The median ALC at admission before initiation of rATG was 0.95 × 10⁹/L (range, 0.0 × 10⁹ to 5.11 × 10⁹/L). The median day of rATG initiation was day -12 (range, −14 to −5), and the median total rATG dose was 9 mg/kg (range, 2.7-15) based on actual body weight. The median predicted pre-HCT and post-HCT rATG exposures were 59.1 AU per day per milliliter (range, 10.1-109) and 9.7 AU per day per milliliter (range, 1.1-42.5), respectively. Patients <10 years of age (n = 59) had a lower median pre-HCT rATG exposure of 41.9 AU per day per milliliter (range, 10.1-84.1) when compared with 71.9 AU per day per milliliter (range, 23.9-109) among those ≥10 years of age (n = 104; P < .001). The median post-HCT rATG was also lower among those <10 years of age, namely 6.2 AU per day per milliliter (range, 1.9-34.2) as opposed to 14.6 AU per day per milliliter (range, 1.1-42.5) among those ≥10 years of age (P < .001). Patients who received proximal rATG dosing (starting day -10 or closer to HCT; n = 26) had a lower median pre-HCT AUC of 40.4 AU per day per milliliter (range, 10.1-83.9) as opposed to 62.8 AU per day per milliliter (range, 16.4-109) among those who received distal dosing from day -11 or further from HCT (n = 127; P < .001). Conversely, patients who received proximal rATG dosing had a higher median post-HCT AUC of 16.9 AU per day per milliliter (range, 3.1-42.5) as opposed to 8.7 AU per day per milliliter (range, 1.1-34.9) among those who received distal dosing (P = .003).

The 100-day cumulative incidence of rejection was 9.3% (95% confidence interval [CI], 4.8-13.8); 14 of 15 patients with rejection had a successful engraftment with a subsequent HCT, and 2 of those subsequently died (from relapse and GVHD, respectively), such that 80% were long-term survivors. Lower rates of rejection were seen among patients who received total-body irradiation–based conditioning (1.5%; 95% CI, 0.1-4.4; n = 67) as opposed to busulfan (16.3%; 95% CI, 3.2-29.4; n = 31) or melphalan (13.9%; 95% CI, 5.5-22.3; n = 65; P = .02; supplemental Table 1). Rejection was more common among patients with a pre-rATG ALC of ≥1.2 × 10⁹/L (n = 58), namely 19% (95% CI, 8.8-29.2) vs 3.9% (95% CI, 0.2-7.6) among those with low ALCs (n = 105; P = .002).

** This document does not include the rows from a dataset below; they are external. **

-- ==== Sys2Proof/Machine/Lanes.lean ====
section
/-! DEFINITION. Lane and node health (sections 4.5 and 4.6). -/

namespace Sys2Proof.Machine

/-- R88 steps 1, 2 and 4, R4: a SILENT node is ACTIVE again: its probe is removed, its countdown and streak set to 0;
`report` queues NODE_REVIVED at step 3. -/
def nodeActive (a : Nat) (report : Bool) (s : State) : State :=
  let t := removeProbe (.node a)
    (s.setNode a { s.node a with health := .active, streak := 0, probeCountdown := 0 })
  checkNode a (if report then inform .nodeRevived (.node a) 0 t else t)

/-- R88, R90: a node's failure streak becomes 0, and a SILENT node becomes ACTIVE. -/
def nodeGood (a : Nat) (s : State) : State :=
  if (s.node a).health = .silent then nodeActive a true s else s.setNode a { s.node a with streak := 0 }

/-- R87, R124: a node becomes SILENT, and its FROST entry is removed, also where it is the failure of a scheduled DRIVE
to the node that brings this about, although R188 keeps the entry whatever the outcome of that DRIVE (log 36). -/
def nodeSilenced (a : Nat) (s : State) : State :=
  removeFrost a
    (raise .nodeSilent (.node a) 0
      (s.setNode a { s.node a with health := .silent, streak := (s.node a).streak + 1,
                                   probeCountdown := s.cfg.linkSet.probeInterval }))

/-- R87: an ordinary exchange with an ACTIVE node has failed with a lane UP. -/
def nodeFailed (a : Nat) (s : State) : State :=
  if (s.nodeCfg a).silence ≤ (s.node a).streak + 1 then nodeSilenced a s
  else s.setNode a { s.node a with streak := (s.node a).streak + 1 }

/-- An exchange other than a node or lane probe (R87). -/
def Origin.ordinary : Origin → Bool
  | .nodeProbe => false
  | .laneProbe => false
  | .slot => true
  | .frost => true
  | .flushStart => true
  | .flushEnd => true
  | .pass => true

/-- R87, R88: stage 1 of R82. An exchange without an attempt, or SKIPPED, changes no health. -/
def healthStage (r : ExchangeResult) (s : State) : State :=
  match r.outcome, r.attempts with
  | .done, _ => nodeGood r.node s
  | .skipped, _ => s
  | .failed, none => s
  | .failed, some _ =>
    if r.origin.ordinary && (s.node r.node).health == .active && !decide s.BothDown then nodeFailed r.node s else s

/-- R84, R90: a DOWN lane becomes UP. -/
def laneUp (l : Lane) (s : State) : State :=
  removeProbe (.lane l)
    (inform .laneUp (.lane l) 0
      (s.setLane l { s.lane l with health := .up, streak := 0, probeCountdown := 0 }))

/-- R84, R90: a lane's failure streak becomes 0, and a DOWN lane becomes UP. -/
def laneGood (l : Lane) (s : State) : State :=
  if (s.lane l).health = .down then laneUp l s else s.setLane l { s.lane l with streak := 0 }

/-- R84: a successful attempt with a node on a lane. -/
def attemptSucceeded (l : Lane) (a : Nat) (s : State) : State :=
  laneGood l (s.withXe { s.xe with lastGood := a })

/-- R76: count a failed attempt by its transfer error. -/
def LaneState.count (e : TransferError) (x : LaneState) : LaneState :=
  match e with
  | .noReply => { x with noReply := satSucc 65535 x.noReply }
  | .badFrame => { x with badFrame := satSucc 65535 x.badFrame }
  | .wrongNode => { x with wrongNode := satSucc 65535 x.wrongNode }
  | .wrongKind => { x with wrongKind := satSucc 65535 x.wrongKind }

/-- R83: a failed attempt on a lane. At a streak of 8 an UP lane becomes DOWN, with its probe countdown loaded
with 1. -/
def attemptFailed (l : Lane) (e : TransferError) (s : State) : State :=
  let x := (s.lane l).count e
  let streak := satSucc 8 x.streak
  if x.health = .up ∧ streak = 8 then
    raise .laneDown (.lane l) 0 (s.setLane l { x with streak := streak, health := .down, probeCountdown := 1 })
  else s.setLane l { x with streak := streak }

/-- R85: a DOWN lane's countdown reaches 0: its probe is posted and the countdown reloaded. -/
def laneProbeDue (l : Lane) (s : State) : State :=
  postProbe (.lane l) (s.setLane l { s.lane l with probeCountdown := s.cfg.linkSet.probeInterval })

/-- R85: one lane at a cycle mark. -/
def markLane (l : Lane) (s : State) : State :=
  if (s.lane l).health = .up then s
  else if (s.lane l).probeCountdown ≤ 1 then laneProbeDue l s
  else s.setLane l { s.lane l with probeCountdown := (s.lane l).probeCountdown - 1 }

/-- R89: a SILENT node's countdown reaches 0: its probe is posted and the countdown reloaded. -/
def nodeProbeDue (a : Nat) (s : State) : State :=
  postProbe (.node a) (s.setNode a { s.node a with probeCountdown := s.cfg.linkSet.probeInterval })

/-- R89: one node at a cycle mark. -/
def markNodeProbe (a : Nat) (s : State) : State :=
  if (s.node a).health = .active then s
  else if (s.node a).probeCountdown ≤ 1 then nodeProbeDue a s
  else s.setNode a { s.node a with probeCountdown := (s.node a).probeCountdown - 1 }

/-- R85, R89: what the Exchange Engine does at a cycle mark: lane A, lane B, then the nodes in address order. -/
def probeMark (s : State) : State := forNodes markNodeProbe (markLane .b (markLane .a s))

end Sys2Proof.Machine
end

The 100-day cumulative incidence of grades 2 to 4 and 3 to 4 aGVHD were 25% (95% CI, 17.6-32.4) and 8.5% (95% CI, 4-13), respectively. The 3-year cumulative incidence of cGVHD was 19.2% (95% CI, 11.4-27).

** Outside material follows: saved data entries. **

-- ==== Sys2Proof/Machine/Writes.lean ====
section
/-! DEFINITION. TABLE_WRITE (R175): the effects of an accepted entry of each table, and the writing of entries in
order. -/

namespace Sys2Proof.Machine

/-! ## CYCLE -/

/-- R95: a slot is written. -/
def writeSlot (i : Nat) (x : Slot) (s : State) : State :=
  s.withCfg { s.cfg with cycle := s.cfg.cycle.setIfInBounds i x }

/-- R95, R96: a CYCLE entry. -/
def applySlot (i : Nat) (e : SlotEntry) (s : State) : Option State :=
  match slotOfEntry e with
  | some x => some (writeSlot i x s)
  | none => none

/-! ## NODE -/

/-- The configuration of a node is replaced. -/
def writeNodeCfg (a : Nat) (c : NodeCfg) (s : State) : State :=
  s.withCfg { s.cfg with nodes := s.cfg.nodes.setIfInBounds (a - 1) c }

/-- R4: the node takes the power-on values of its sample state and health fields; its demand entry is unset and its
hold entry takes the default of the new kind. -/
def resetNode (a : Nat) (k : NodeKind) (s : State) : State :=
  ((s.setNode a .powerOn).setDemand a none).setHold a (defaultHold k)

/-- R4: the effects of a change of kind. A SILENT node becomes ACTIVE, without a report. -/
def kindChange (a : Nat) (k : NodeKind) (s : State) : State :=
  let t := resetNode a k s
  if (s.node a).health = .silent then nodeActive a false t else t

/-- R5: a silence count lowered to or below an ACTIVE node's streak. -/
def silenceLowered (a before after : Nat) (s : State) : State :=
  let n := s.node a
  if n.health = .active ∧ after < before ∧ after ≤ n.streak then s.setNode a { n with streak := after - 1 } else s

/-- R3 to R5: an accepted NODE entry. -/
def writeNode (a : Nat) (c : NodeCfg) (s : State) : State :=
  let before := s.nodeCfg a
  let t := writeNodeCfg a c s
  if c.kind = before.kind then silenceLowered a before.silence c.silence t else kindChange a c.kind t

/-- R3, R176: a NODE entry. -/
def applyNode (a : Nat) (e : NodeEntry) (s : State) : Option State :=
  match nodeOfEntry e with
  | some c => if nodeKindOk s a c.kind then some (writeNode a c s) else none
  | none => none

/-! ## SECTION -/

/-- The configuration of a section is replaced. -/
def writeSectionCfg (i : Nat) (c : SectionCfg) (s : State) : State :=
  s.withCfg { s.cfg with sections := s.cfg.sections.setIfInBounds i c }

/-- R24: the section is disabled: C is 0, the sight BLIND, the transient window over. -/
def disableFrost (i : Nat) (s : State) : State :=
  s.setSec i { s.sec i with ceiling := 0, sight := .blind, transient := 0 }

/-- R24: a changed blind ceiling cuts C while the section is BLIND. -/
def blindCeilingWritten (i : Nat) (before c : SectionCfg) (s : State) : State :=
  let x := s.sec i
  if c.blindCeiling ≠ before.blindCeiling ∧ x.sight = .blind then
    s.setSec i { x with ceiling := min x.ceiling c.blindCeiling }
  else s

/-- R24: what an accepted SECTION entry does to the frost state, before the closing derivation. -/
def sectionFrost (i : Nat) (before c : SectionCfg) (s : State) : State :=
  if before.enabled = true ∧ c.enabled = false then disableFrost i s
  else if before.enabled = true ∧ c.enabled = true ∧ c.outlet ≠ before.outlet ∧ (s.sec i).sight ≠ .blind then
    enterBlind i s
  else blindCeilingWritten i before c s

/-- R66: enabling starts the interval timer and disabling stops it. -/
def sectionTimer (i : Nat) (before c : SectionCfg) (s : State) : State :=
  if before.enabled = false ∧ c.enabled = true then startInterval i s
  else if before.enabled = true ∧ c.enabled = false then s.setSec i { s.sec i with interval := none }
  else s

/-- R66: the entry ends a running pulse: it disables the section or moves it to another valve node. -/
def pulseEnded (before c : SectionCfg) : Bool :=
  before.enabled && (!c.enabled || c.valve != before.valve)

/-- R53, R66: the entry brings a judgement of a flow that is not FLUSHING. -/
def flowRejudged (before c : SectionCfg) : Bool :=
  (!before.enabled && c.enabled) || c.valve != before.valve || c.flushThreshold != before.flushThreshold

/-- R66: the flow after an accepted SECTION entry. -/
def sectionFlow (i : Nat) (before c : SectionCfg) (s : State) : State :=
  if (s.sec i).flow = .flushing then if pulseEnded before c then endPulse i s else s
  else if flowRejudged before c then judgeFlow i s
  else s

/-- R24, R66: an accepted SECTION entry: the record, the frost state, the flush state, and the derivation and override
check that close it. -/
def writeSection (i : Nat) (c : SectionCfg) (s : State) : State :=
  let before := s.secCfg i
  deriveAndCheck i
    (sectionFlow i before c (sectionTimer i before c (sectionFrost i before c (writeSectionCfg i c s))))

/-- R22, R50, R176: a SECTION entry. -/
def applySection (i : Nat) (e : SectionEntry) (s : State) : Option State :=
  match sectionOfEntry e with
  | some c => if sectionRolesOk s i c then some (writeSection i c s) else none
  | none => none

/-! ## LOOP -/

/-- R28: the supply node changes to 0. -/
def supplyUnused (s : State) : State := s.withLoop { s.loop with ceiling := 1000, supplySight := .seen }

/-- R28: a changed supply node, or a changed loop blind ceiling while the supply is BLIND. -/
def loopSupplyWritten (before c : LoopCfg) (s : State) : State :=
  if c.supply ≠ before.supply ∧ c.supply = 0 then supplyUnused s
  else if c.supply ≠ before.supply ∧ s.loop.supplySight ≠ .blind then supplyBlind s
  else if c.blindCeiling ≠ before.blindCeiling ∧ s.loop.supplySight = .blind then
    s.withLoop { s.loop with ceiling := min s.loop.ceiling c.blindCeiling }
  else s

/-- R28: a changed return node. -/
def loopReturnWritten (before c : LoopCfg) (s : State) : State :=
  if c.ret ≠ before.ret then s.withLoop { s.loop with retValue := none, retSight := .blind } else s

/-- R28: a changed ambient node. -/
def loopAmbientWritten (before c : LoopCfg) (s : State) : State :=
  if c.ambient ≠ before.ambient then s.withLoop { s.loop with ambientSight := .blind, deepFrost := true } else s

/-- R28: an accepted LOOP entry. Where L has risen because the supply node became 0, the override check of R28's lead
sentence is run as for any other change of L, although its first bullet says that this posts nothing (log 33). -/
def writeLoop (c : LoopCfg) (s : State) : State :=
  let before := s.cfg.loop
  let written := s.withCfg { s.cfg with loop := c }
  let t := loopAmbientWritten before c (loopReturnWritten before c (loopSupplyWritten before c written))
  pumpCheck (afterLoopCeiling s.loop.ceiling t)

/-- R26, R51, R176: a LOOP entry. -/
def applyLoop (e : LoopEntry) (s : State) : Option State :=
  match loopOfEntry e with
  | some c => if loopRolesOk s c then some (writeLoop c s) else none
  | none => none

/-! ## DEMAND, HOLD, ALARM_MAP, LINK_SET -/

/-- R17: a DEMAND entry. -/
def applyDemand (a : Nat) (w : Word) (s : State) : Option State :=
  if isActuator (s.kindOf a) then
    if w = unsetMarker then some (s.setDemand a none)
    else if w.toNat ≤ 1000 then some (s.setDemand a (some w.toNat))
    else none
  else if w = unsetMarker then some s
  else none

/-- R18: a HOLD entry. -/
def applyHold (a : Nat) (w : Word) (s : State) : Option State :=
  if 1000 < w.toNat then none
  else if isActuator (s.kindOf a) then some (s.setHold a w.toNat)
  else if w = 0 then some s
  else none

/-- R185: an entry of the alarm map is written, and the lines driven again. -/
def writeAlarm (n : Nat) (l : AlarmLine) (s : State) : State :=
  driveLines (s.withCfg { s.cfg with alarm := s.cfg.alarm.setIfInBounds n l })

/-- R175: an ALARM_MAP entry. -/
def applyAlarm (n : Nat) (b : Byte) (s : State) : Option State :=
  match valueOf alarmLines b with
  | some l => some (writeAlarm n l s)
  | none => none

/-- R71, R126, R143, R163: a LINK_SET entry. -/
def applyLinkSet (e : LinkSetEntry) (s : State) : Option State :=
  match linkSetOfEntry e with
  | some c => some (s.withCfg { s.cfg with linkSet := c })
  | none => none

/-! ## The entries of one request, in order (R175) -/

/-- What R175 needs to know of a table: its indices, whether its entries are refused with BUSY while the sequencer is
RUNNING or STOPPING, and what an entry at an index does, none where it is refused with BAD_VALUE. -/
structure WriteRules (ε : Type) where
  first     : Nat
  last      : Nat
  walkGuard : Bool
  apply     : Nat → ε → State → Option State

/-- The sequencer walks the list. -/
def walking (s : State) : Bool := s.seq.state == .running || s.seq.state == .stopping

/-- R175: the judgement of one entry, in order: its index, the store, the sequencer, its table's own checks. -/
def judgeEntry {ε : Type} (w : WriteRules ε) (i : Nat) (e : ε) (s : State) : ResultCode ⊕ State :=
  if i < w.first ∨ w.last < i then .inl .badIndex
  else if s.store.state = .writing then .inl .busy
  else if w.walkGuard ∧ walking s then .inl .busy
  else
    match w.apply i e s with
    | some t => .inr t
    | none => .inl .badValue

/-- How far a write has come. -/
structure WriteResult where
  state   : State
  code    : ResultCode
  written : Nat

/-- R175: the entries are applied in order from index `i`, `n` having been written; the first refused entry ends the
write. -/
def writeEntries {ε : Type} (w : WriteRules ε) : List ε → Nat → Nat → State → WriteResult
  | [], _, n, s => { state := s, code := .ok, written := n }
  | e :: es, i, n, s =>
    match judgeEntry w i e s with
    | .inl code => { state := s, code := code, written := n }
    | .inr t => writeEntries w es (i + 1) (n + 1) t

/-- R175: a TABLE_WRITE whose table is known, and its answer. -/
def serveWrite {ε : Type} (w : WriteRules ε) (first count : Byte) (entries : List ε) (s : State) : Served :=
  if count = 0 ∨ entries.length ≠ count.toNat then refuse .badLength [0] s
  else
    let r := writeEntries w entries first.toNat 0 s
    (r.state, some (.plain r.code [natOctet r.written]))

/-! ## The eight writable tables (TABLE 9-2) -/

def cycleRules : WriteRules SlotEntry := { first := 0, last := 255, walkGuard := true, apply := applySlot }
def nodeRules : WriteRules NodeEntry := { first := 1, last := 48, walkGuard := false, apply := applyNode }
def sectionRules : WriteRules SectionEntry := { first := 0, last := 7, walkGuard := false, apply := applySection }
def loopRules : WriteRules LoopEntry := { first := 0, last := 0, walkGuard := false, apply := fun _ => applyLoop }
def demandRules : WriteRules Word := { first := 1, last := 48, walkGuard := false, apply := applyDemand }
def holdRules : WriteRules Word := { first := 1, last := 48, walkGuard := false, apply := applyHold }
def alarmRules : WriteRules Byte := { first := 0, last := 11, walkGuard := false, apply := applyAlarm }
def linkSetRules : WriteRules LinkSetEntry :=
  { first := 0, last := 0, walkGuard := false, apply := fun _ => applyLinkSet }

end Sys2Proof.Machine
end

The 3-year cumulative incidence of NRM and relapse was 14.4% (95% CI, 7.9-20.9) and 23.8% (95% CI, 16.2-31.4), respectively. The median time to relapse was 0.49 (range, 0.09-2.55) years; 90.3% of relapses occurred before 18 months. There was no difference in the 3-year relapse incidence whether a patient was MRD negative when measured by flow cytometry (15.9%; 95% CI, 5.5-26.3; n = 65) or by next-generation sequencing (18.3%; 95% CI, 5.2-31.4; n = 54); therefore, these were combined into a single MRD-negative category for subsequent analyses. The 3-year event-free survival, DFS, and OS were 57.9% (95% CI, 49.5-66.3), 65.1% (95% CI, 56.9-73.3), and 74.9% (95% CI, 67.3-82.5), respectively. Of the patients who relapsed, 13 of 31 (41.9%) were alive at the data cutoff. The causes of death, separated by conditioning regimen, are listed in supplemental Table 2.

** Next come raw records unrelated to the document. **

-- ==== Sys2Proof/Machine/Requests.lean ====
section
/-! DEFINITION. The Request Decoder (Chapter 9): what each request does and answers, and how the payload of a frame
names a request (R173, TABLE 8-5). -/

namespace Sys2Proof.Machine

/-! ## DEMAND (R174) -/

/-- R174: one pair of a DEMAND. -/
def demandPair (p : Byte × Word) (s : State) : State :=
  if isActuator (s.kindOf p.1.toNat) then s.setDemand p.1.toNat (some (min 1000 p.2.toNat)) else s

/-- R174: the pairs accepted. -/
def acceptedPairs (s : State) (pairs : List (Byte × Word)) : Nat :=
  pairs.countP fun p => isActuator (s.kindOf p.1.toNat)

/-- R173, R174: a DEMAND of 1 to 40 pairs. -/
def serveDemand (pairs : List (Byte × Word)) (s : State) : Served :=
  if pairs = [] ∨ 40 < pairs.length then refuse .badLength [0, 0] s
  else
    let n := acceptedPairs s pairs
    (pairs.foldl (fun t p => demandPair p t) s,
      some (.plain .ok [natOctet n, natOctet (pairs.length - n)]))

/-! ## PASS (R181) -/

/-- R181: a PASS request, judged in the order of its table. -/
def servePass (tag node operation parameter : Byte) (value : Word) (s : State) : Served :=
  match valueOf passOps operation with
  | none => refuse .badValue [] s
  | some op =>
    if node = 0 ∨ 48 < node.toNat then refuse .badIndex [] s
    else if s.kindOf node.toNat = .none then refuse .badIndex [] s
    else if (s.node node.toNat).health = .silent then refuse .nodeSilent [] s
    else if passCapacity ≤ s.arb.pass.length then refuse .full [] s
    else
      (postPass { tag := tag, node := node.toNat, op := op, parameter := parameter, value := value } s,
        some (.plain .ok []))

/-! ## Commands (R179, R180) -/

/-- Command codes (8.9). -/
def codeStart : Byte := 1
def codeStop : Byte := 2
def codeReports : Byte := 3
def codeResume : Byte := 4
def codeHold : Byte := 5
def codeRevive : Byte := 6
def codeFlush : Byte := 7
def codeAck : Byte := 8
def codeReset : Byte := 9
def codeSave : Byte := 10
def codeClear : Byte := 11

/-- A command executed, answered OK with its code. -/
def accept (code : Byte) (s : State) : Served := (s, some (.plain .ok [code]))

/-- R100: START. -/
def serveStart (slot : Byte) (s : State) : Served :=
  match s.seq.state with
  | .idle => accept codeStart (startAt slot.toNat s)
  | .halted => accept codeStart (startAt slot.toNat s)
  | .running => refuse .notNow [codeStart] s
  | .stopping => refuse .notNow [codeStart] s

/-- R101: the sequencer enters STOPPING. -/
def enterStopping (s : State) : State := s.withSeq { s.seq with state := .stopping }

/-- R101: STOP in RUNNING, by the activity of the current slot. -/
def stopRunning (s : State) : State :=
  match s.seq.activity with
  | .exchange => enterStopping s
  | .window =>
    if s.arb.window.inFlight = none then enterIdle (clearWindow s)
    else enterStopping (s.withArb { s.arb with window := { s.arb.window with stopping := true } })
  | .markWait => enterIdle s
  | .gapWait => enterIdle s
  | .none => enterIdle s

/-- R101, R103: STOP. -/
def stopWalk (s : State) : State :=
  match s.seq.state with
  | .running => stopRunning s
  | .stopping => s
  | .idle => s
  | .halted => s

/-- R101, R103: STOP. -/
def serveStop (s : State) : Served := accept codeStop (stopWalk s)

/-- R167: REPORTS. -/
def serveReports (stream : Byte) (s : State) : Served :=
  match valueOf streams stream with
  | some x => accept codeReports (setStream x s)
  | none => refuse .badValue [codeReports] s

/-- R146: RESUME. -/
def serveResume (s : State) : Served :=
  accept codeResume (if s.mode = .autonomous then changeMode .supervised .resume s else s)

/-- R145: HOLD. -/
def serveHold (s : State) : Served :=
  accept codeHold (if s.mode = .supervised then changeMode .autonomous .hold s else s)

/-- R90: REVIVE of a node. -/
def serveReviveNode (node : Byte) (s : State) : Served :=
  if node = 0 ∨ 48 < node.toNat then refuse .badIndex [codeRevive] s
  else if s.kindOf node.toNat = .none then refuse .badIndex [codeRevive] s
  else accept codeRevive (nodeGood node.toNat s)

/-- R90: REVIVE of a lane. -/
def serveReviveLane (lane : Byte) (s : State) : Served :=
  match valueOf lanes lane with
  | some l => accept codeRevive (laneGood l s)
  | none => refuse .badIndex [codeRevive] s

/-- R59: FLUSH. -/
def serveFlush (sec : Byte) (s : State) : Served :=
  if 7 < sec.toNat then refuse .badIndex [codeFlush] s
  else if (s.secCfg sec.toNat).enabled = false then refuse .badValue [codeFlush] s
  else accept codeFlush (postFlush { sec := sec.toNat, kind := .pulseStart, mandatory := false } s)

/-- R179, R184: ACK. -/
def serveAck (classes : Word) (s : State) : Served :=
  if classes >>> 12 ≠ 0 then refuse .badValue [codeAck] s
  else accept codeAck (clearFlags (classes.setWidth 12) s)

/-- R67: a field reset ends the pulse of a section that is FLUSHING. -/
def endRunningPulse (i : Nat) (s : State) : State := if (s.sec i).flow = .flushing then endPulse i s else s

/-- R99: a field reset reaches the sequencer. -/
def resetWalk (s : State) : State :=
  match s.seq.state with
  | .running => s.withSeq (s.seq.launch 0)
  | .stopping => enterIdle s
  | .idle => s
  | .halted => s

/-- R180: a field reset: R92, R125 and R139, R67, R99, in that order. -/
def fieldReset (s : State) : State :=
  resetWalk (forSections endRunningPulse ((abandonExchange s).withArb .powerOn))

/-- R180: RESET FIELD. -/
def serveResetField (s : State) : Served := accept codeReset (fieldReset s)

/-- R162: the response of a RESET FULL waits in the response queue. -/
def powerOnQueued (s : State) : Bool := s.lu.responses.any (·.powerOn)

/-- R162: the response of a RESET FULL is being sent. -/
def powerOnSending (s : State) : Bool := s.lu.tx.any (·.powerOn)

/-- R170, R162: RESET LINK. With the response of a RESET FULL still waiting, the power-on is taken at once and empties
the queue it would be answered in. -/
def serveResetLink (s : State) : Served :=
  if powerOnQueued s then (powerOn s.ratePin s, none) else accept codeReset (linkReset s)

/-- R162, R180: RESET FULL. Only the first of several brings a power-on. -/
def serveResetFull (s : State) : Served :=
  (s, some { code := .ok, data := [codeReset], powerOn := !(powerOnQueued s || powerOnSending s) })

/-- R150: SAVE. -/
def serveSave (s : State) : Served :=
  match s.store.state with
  | .idle => accept codeSave (beginSave s)
  | .writing => refuse .notNow [codeSave] s
  | .reading => refuse .notNow [codeSave] s

/-- R169: CLEAR. -/
def serveClear (s : State) : Served := accept codeClear (clearReports s)

/-! ## From a payload to a request (R173, R175, R177, R179) -/

/-- The octet of a payload at a position; where the payload ends before it, the value is open (log 12). -/
def payloadOctet (payload : List Byte) (i : Nat) : Byte := (payload[i]?).getD (Config.missingOctet payload i)

/-- A DEMAND payload (R173). -/
def serveDemandFrame (payload : List Byte) (s : State) : Served :=
  match readPairs payload with
  | some pairs => serveDemand pairs s
  | none => refuse .badLength [0, 0] s

/-- The entries of a TABLE_WRITE, of the table's entry length, behind its header (R175). -/
def serveEntries {ε : Type} (w : WriteRules ε) (len : Nat) (read : List Byte → Option ε) (first count : Byte)
    (octets : List Byte) (s : State) : Served :=
  match readEntries len read count.toNat octets with
  | some entries => serveWrite w first count entries s
  | none => refuse .badLength [0] s

/-- A TABLE_WRITE payload: the three header octets first (R173), then the table id, then the entries (R175). -/
def serveWriteFrame (payload : List Byte) (s : State) : Served :=
  match payload with
  | id :: first :: count :: octets =>
    match id.toNat with
    | 1 => serveEntries cycleRules 11 readSlot first count octets s
    | 2 => serveEntries nodeRules 12 readNode first count octets s
    | 3 => serveEntries sectionRules 28 readSection first count octets s
    | 4 => serveEntries loopRules 26 readLoop first count octets s
    | 5 => serveEntries demandRules 2 readWord first count octets s
    | 6 => serveEntries holdRules 2 readWord first count octets s
    | 7 => serveEntries alarmRules 1 readOctet first count octets s
    | 8 => serveEntries linkSetRules 9 readLinkSet first count octets s
    | _ => refuse .badTable [0] s
  | _ => refuse .badLength [0] s

/-- The data of a TABLE_READ that is refused: the table id and first index it carries, and no entry. -/
def refusedRead (payload : List Byte) : List Byte := [payloadOctet payload 0, payloadOctet payload 1, 0]

/-- A TABLE_READ payload (R173). -/
def serveReadFrame (payload : List Byte) (s : State) : Served :=
  match payload with
  | [id, first, count] => serveRead id first count s
  | _ => refuse .badLength (refusedRead payload) s

/-- REVIVE, by its target kind (TABLE 8-5). -/
def serveRevive (kind target : Byte) (s : State) : Served :=
  if kind = 0 then serveReviveNode target s
  else if kind = 1 then serveReviveLane target s
  else refuse .badValue [codeRevive] s

/-- RESET, by its scope (TABLE 8-5). -/
def serveReset (scope : Byte) (s : State) : Served :=
  if scope = 0 then serveResetField s
  else if scope = 1 then serveResetLink s
  else if scope = 2 then serveResetFull s
  else refuse .badValue [codeReset] s

/-- A command of no parameter (TABLE 8-5), refused with BAD_LENGTH where the payload carries one. -/
def bare (code : Byte) (body : State → Served) (param : List Byte) (s : State) : Served :=
  match param with
  | [] => body s
  | _ :: _ => refuse .badLength [code] s

/-- A command of one parameter octet (TABLE 8-5). -/
def oneOctet (code : Byte) (body : Byte → State → Served) (param : List Byte) (s : State) : Served :=
  match param with
  | [p] => body p s
  | _ => refuse .badLength [code] s

/-- A command of two parameter octets (TABLE 8-5). -/
def twoOctets (code : Byte) (body : Byte → Byte → State → Served) (param : List Byte) (s : State) : Served :=
  match param with
  | [p, q] => body p q s
  | _ => refuse .badLength [code] s

/-- A COMMAND payload behind its code (R173, R179). -/
def serveCommand (code : Byte) (param : List Byte) (s : State) : Served :=
  match code.toNat with
  | 1 => oneOctet code serveStart param s
  | 2 => bare code serveStop param s
  | 3 => oneOctet code serveReports param s
  | 4 => bare code serveResume param s
  | 5 => bare code serveHold param s
  | 6 => twoOctets code serveRevive param s
  | 7 => oneOctet code serveFlush param s
  | 8 => twoOctets code (fun hi lo => serveAck (word hi lo)) param s
  | 9 => oneOctet code serveReset param s
  | 10 => bare code serveSave param s
  | 11 => bare code serveClear param s
  | _ => refuse .badValue [code] s

/-- A COMMAND payload (R173). -/
def serveCommandFrame (payload : List Byte) (s : State) : Served :=
  match payload with
  | code :: param => serveCommand code param s
  | [] => refuse .badLength [payloadOctet payload 0] s

/-- A PASS payload (R173). -/
def servePassFrame (tag : Byte) (payload : List Byte) (s : State) : Served :=
  match payload with
  | [node, op, parameter, v1, v0] => servePass tag node op parameter (word v1 v0) s
  | _ => refuse .badLength [] s

/-- R162 step 3: a valid frame, by its kind. -/
def serveFrame (kind tag : Byte) (payload : List Byte) (s : State) : Served :=
  if kind = kindDemand then whileServed [0, 0] (serveDemandFrame payload) s
  else if kind = kindTableWrite then whileServed [0] (serveWriteFrame payload) s
  else if kind = kindTableRead then whileServed (refusedRead payload) (serveReadFrame payload) s
  else if kind = kindCommand then whileServed [payloadOctet payload 0] (serveCommandFrame payload) s
  else if kind = kindPass then whileServed [] (servePassFrame tag payload) s
  else refuse .badKind [] s

end Sys2Proof.Machine
end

In the univariate analysis, no patient-related factors significantly impacted the 3-year NRM (supplemental Table 3). However, transplant factors impacted the 3-year NRM and included having an R⁺/D⁻ cytomegalovirus (CMV) serostatus (38.9%; 95% CI, 13.6-64.2; n = 26) as opposed to a CMV serostatus of R⁻/D⁻ (4.2%; 95% CI, 0.1-12.2; n = 29), R⁻/D⁺ (14.9%; 95% CI, 0.1-30.6; n = 29), or R⁺/D⁺ (11.8%; 95% CI, 3-20.6; n = 79; P = .003; supplemental Table 4). Furthermore, having a haploidentical sibling donor was associated with higher NRM (27%; 95% CI, 13.5-40.5; n = 52) as opposed to a paternal donor (2%; 95% CI, 0.1-5.9; n = 56) or a maternal donor and (13.6%; 95% CI, 1.8-25.4; n = 51; P = .01). Imbalances in other characteristics within the donor groups may have influenced this finding (supplemental Table 5); patients with sibling haploidentical donors were more likely to be ≥10 years of age (80.8%) than those with father or mother donors (51% or 57.1%; P = .004), and the donors were younger (median age of 18 years vs 40 or 36 years for fathers and mothers; P < .001).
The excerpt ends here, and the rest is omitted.